With a waterfall project, a big spec is written (normally by someone non technical) which is bided on by agencies or given to an internal team to “build”. Its not uncommon for designs to be commissioned and completed before the development team have even been hired.

2: Agile.

Agile takes a number of forms and I am not an expert. I have 3 years of agile experience within the BBC, but that is all, so my viewpoint here is limited.

The basic principle of Agile (see disclaimer above ;)) is that you define the problems upfront (often with “User Stories”) and then tackle each small element of the story piece by piece. Building something in layers. Using the output of one story to influence the development of the next story etc etc.

In the agile world, there are different methods (scrum, kanban etc), but they all boil down to similar tenets. Such as, estimation, thin slices, and defining the solution to the problem as closely to the problem entering development as possible.

Scrum teams work in sprints, often of 2 weeks or so. At the end of every sprint the aim is for value to be delivered to the user. So for example, an early sprint’s goal may be “Have a user system with avatars and secure signup”. Within that sprint a series of users stories (e.g. problems) may be developed. For example, the stories in a sprint about a user system may include “As a user I would like to be able to sign up” “as a user I would like to be able to sign up” etc etc.

The planning of the detail of those tickets (the definition of the solution) is done before the sprint starts, but not too far ahead.

I have probably murdered the definition of agile enough for now, but I believe thats the core of it. If you know better, please leave me a comment :D

Putting it all together.

So those two decisions, the WHO and the HOW can be combined to give you development options. I have enumerated a few below:

Who: hire a team How: Agile
Who: oursourcing How: Waterfall
Who: Partnering How: Agile

And so on.

And finally…

With all that said, what are my thoughts? How should you build a software project.? I’m afraid the answer is I don’t know. So instead of trying to make something up, here are my experiences with the combinations I have experience off:

Who: outsourcing How: Waterfall

This is how + Lion operated. I worked with a client to develop a spec and help them define their solution, or they came to me with a project to be built.
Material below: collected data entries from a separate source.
-- ==== Sys2Proof/Machine/Gate.lean ====
section
/-! DEFINITION. Who reaches which register, and how an access is split and judged before its fields are (R14, R610-R615,
R657, R684). -/
namespace Sys2Proof.Machine

/-- The master ID under which a requester reaches the system pages, if it does: a PCIe port only while slice 0 is bound
to it (R14, R169); REG_READ and REG_WRITE act as master 16. -/
def State.sysMaster (s : State) (r : Requester) : Option Nat :=
  match r with
  | .master id => if 16 < id.val then none else some id.val
  | .port p => match (s.slice 0).binding with
    | .pcie q _ => if q = p.val then some 16 else none
    | _ => none

/-- The first seal has been reached, so BAR0 is served (R657). -/
def State.served (s : State) : Bool := s.boot.sealedOnce

/-- Whether a system-page offset belongs to an absent unit of this variant (R3, R684). GSEL- and SEL-banked views are
judged where they are read. -/
def State.absentReg (s : State) (off : Nat) : Bool :=
  let pg := off / 0x1000
  let lo := off % 0x1000
  (0x110 ≤ pg && pg < 0x118 && s.nOut ≤ pg - 0x110) ||
  (0x120 ≤ pg && pg < 0x128 && s.nOut ≤ pg - 0x120 && lo < 0x800) ||
  (pg == 0x130 && 0x100 ≤ lo && lo < 0x200 && s.nOut ≤ (lo - 0x100) / 0x20) ||
  (pg == 0x130 && 0x800 ≤ lo && s.nOut ≤ (lo - 0x800) / 0x100) ||
  (pg == 0x160 && !s.fuses.pair) ||
  (pg == 0x1A0 && 0x100 ≤ lo && lo < 0x180 && s.nEth ≤ (lo - 0x100) / 0x20)

/-- Outcome of the first two steps of R615: the access ends, or goes on as this master. -/
inductive Judged where
  | stop (s : State)
  | go (master : Nat)

/-- Steps 1 and 2 of R615 for a write to an assigned offset of a system page: unreachable, then narrow. -/
def State.gateWrite (s : State) (a : Access) (off : Nat) (byteWritable : Bool) : Judged :=
  if !(s.served || a.req.isMaster) || a.be = 0 then .stop s else
  match s.sysMaster a.req with
  | none => .stop (s.accFlags [4] 16 off)
  | some m =>
    if s.absentReg off then .stop s
    else if a.be ≠ 15 && !byteWritable then .stop (s.accFlags [0] m off)
    else .go m

/-- The effect of a judged write. -/
def Judged.run (j : Judged) (f : Nat → State) : State :=
  match j with
  | .stop s => s
  | .go m => f m

/-- Flags SLG_ACC.RSV where the write data has a 1 in a reserved bit (R615 step 3d). -/
def State.rsvCheck (s : State) (m off v rsvMask : Nat) : State :=
  if v &&& rsvMask = 0 then s else s.accFlags [3] m off

/-- Whether a read of a system page returns register contents to this requester (R14, R657): before the first seal only
the HRT page, from port 0. -/
def State.readable (s : State) (r : Requester) (off : Nat) : Bool :=
  if s.served then (s.sysMaster r).isSome && !s.absentReg off
  else match r with
    | .port p => p.val == 0 && off / 0x1000 == 0x1F0
    | .master _ => true

/-- The bytes a read returns (R611): a PCIe completion carries the whole DW. A zero-length read returns 0 (R612). -/
def readBytes (a : Access) (v : Nat) : Word := if a.be = 0 then 0 else BitVec.ofNat 32 v

end Sys2Proof.Machine
end

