-- ==== Sys2Proof/Machine/Billets.lean ====
section
/-! DEFINITION. How an opcode is described: the checks it adds to those of R53, its effect at issue, its completion, its
re-issue and its projection (R54, R71, R79-R86). -/
namespace Sys2Proof.Machine

/-- One check of R53: its step, whether it fails, and the RESULT of the rejection (R707). -/
structure Chk where
  step : Nat
  bad : Bool
  res : Nat
  deriving DecidableEq, Repr

/-- The status of a rejection at a step of R53. -/
def stepStatus (n : Nat) : Nat :=
  if n = 1 then E_LENGTH else if n = 2 then E_CHECK else if n = 3 then E_FORMAT else if n = 6 then E_OPCODE
  else if n = 7 then E_VARIANT else if n = 8 then E_DENIED else if n = 9 then E_LENGTH else if n = 10 then E_PARAM
  else if n = 11 then E_BOUNDS else if n = 12 then E_STATE else if n = 13 then E_POWER else if n = 14 then E_NO_SLOT
  else E_NO_RESOURCE

/-- The first failure in the order of R53's steps, and in list order within a step: status and RESULT. -/
def firstFail (l : List Chk) : Option (Nat × Nat) :=
  (List.range 16).findSome? (fun st =>
    (l.find? (fun c => c.step == st && c.bad)).map (fun c => (stepStatus st, c.res)))

/-- Header field codes (R707). -/
def fOPCODE : Nat := 0x80000000
/-- GROUP. -/
def fGROUP : Nat := 0x8000000E
/-- DEADLINE. -/
def fDEADLINE : Nat := 0x80000010
/-- A cause that no field names. -/
def fNONE : Nat := 0xFFFFFFFF

/-- Reserved payload bytes from `off` must be 0; the first that is not names the cause (R80, R707). -/
def resv (p : List Byte) (off n : Nat) : Chk :=
  ⟨10, rd p off n != 0, off + ((p.drop off).take n).findIdx (fun b => b != 0)⟩

/-- Nature of an opcode (R79). -/
inductive Nature where
  | idem | trans | transient
  deriving DecidableEq, Repr

/-- Who may send an opcode (R86); `owner` checks stand among the opcode's own. -/
inductive Who where
  | zero | any | hardy | diag
  deriving DecidableEq, Repr

/-- One opcode. -/
structure OpDef where
  code : Nat
  /-- The length its payload layout requires (R53 step 9). -/
  len : BilletMsg → Nat
  slot : Bool := false
  imm : Bool := false
  takesG : Bool := false
  takesD : Bool := false
  who : Who := .any
  pcie : Bool := false
  nature : Nature := .idem
  /-- Checks of steps 7 to 15, against the present and the projected state. -/
  checks : State → State → Nat → BilletMsg → List Chk := fun _ _ _ _ => []
  /-- Inline RESULT, from projected state. -/
  result : State → Nat → BilletMsg → Nat := fun _ _ _ => 0
  /-- An immediate opcode's effect at acceptance, with its RESULT (R81). -/
  now : State → Nat → BilletMsg → State × Nat := fun s _ _ => (s, 0)
  /-- Whether the next effect may be issued. -/
  ready : State → Nat → JEntry → Bool := fun _ _ _ => true
  /-- The state change at issue (R82); an effect that ends at once completes its entry here. -/
  issue : State → Nat → JEntry → State := fun s n e => s.complete n e.seq S_DONE 0
  /-- What the rest of the effect will still change in object state (R54). -/
  project : State → Nat → JEntry → State := fun s _ _ => s
  /-- Hardware reports the effect complete or failed: status, value, data (R68). -/
  finish : State → Nat → JEntry → EffResult → State := fun s _ _ _ => s
  /-- The part that runs over time starts again (R71). -/
  restart : State → Nat → JEntry → State := fun s _ _ => s
  /-- The result that the journal records when the entry is staged (R271). -/
  mark : State → BilletMsg → Option (Half × DWord) := fun _ _ => none

/-- A fixed payload length. -/
def fixedLen (n : Nat) : BilletMsg → Nat := fun _ => n

/-- The whole billet stream of R41 for slice `n`. -/
def checkStream (m : BilletMsg) (n : Nat) : List Byte :=
  leBytes 4 n ++ leBytes 4 m.seq.toNat ++
  leBytes 2 m.opcode.toNat ++ leBytes 2 m.length.toNat ++ leBytes 4 m.seq.toNat ++ leBytes 4 m.tag.toNat ++
  leBytes 2 m.flags.toNat ++ leBytes 2 m.group.toNat ++ leBytes 4 m.deadline.toNat ++
  leBytes 4 m.res14.toNat ++ leBytes 4 m.res18.toNat ++ leBytes 4 0 ++ m.payload

/-- The check value of R41. -/
def billetCrc (m : BilletMsg) (n : Nat) : Word := crc32c (checkStream m n)

/-- A DEADLINE that frame `f` would miss (R83); 0 asks for none. -/
def missesDeadline (deadline f : Word) : Bool := deadline != 0 && decide (0 < sdiff f deadline)

end Sys2Proof.Machine
end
I managed the build, building some parts myself, and subcontracting other parts as required.

Who: inhouse How: Agile (Scrum)

When I was working in the BBC Radio & Music team, we built the first version of iPlayer radio. I worked on an agile team named eno, as a front-end developer.

This was my first introduction to agile and it was impressive. The team operated with a very good technical project manager (an ex dev) who helped to organise sprints and provide updates to the wider business. The TPM also arranged releases and did work keeping the ticket management board up to date.

Who: Partners How: Agile (Kanban)

When I was working in platform engineering, business as usual support was provided by a team called the eagles. The eagles was the combined support of a number of scrum teams, each team contributed one team member per sprint to join the eagles team which operated using the Kanban model.

For BAU work, where tickets come in, are of differing sizes, but generally are smaller tasks, kanban worked well. I fondly remember the thrill of delivering tickets every couple of days. It’s enjoyable to see some work release a mere hour or so after its completion (in a scrum teams, releases were normally made once per sprint).

However, for project work (getting a new software build of the ground) kanban was more complicated. My experiences of kanban in this environment are less positive. While in theory planning could itself be a ticket (e.g., a ticket called “plan the user system”) it was way to easy for tickets to end up being co-dependent. This could mean that while there were 40 or more tickets on the backlog at any one time. Only perhaps 3 could be worked on.

My opinion is that it is better to start projects with scrum, but maintain projects with kanban.

Wrapping up.

I hope this article it useful. It’s not exhaustiveI’m and I’m sure its wrong in many places, but hopefully it gives a feel for the options which are out there.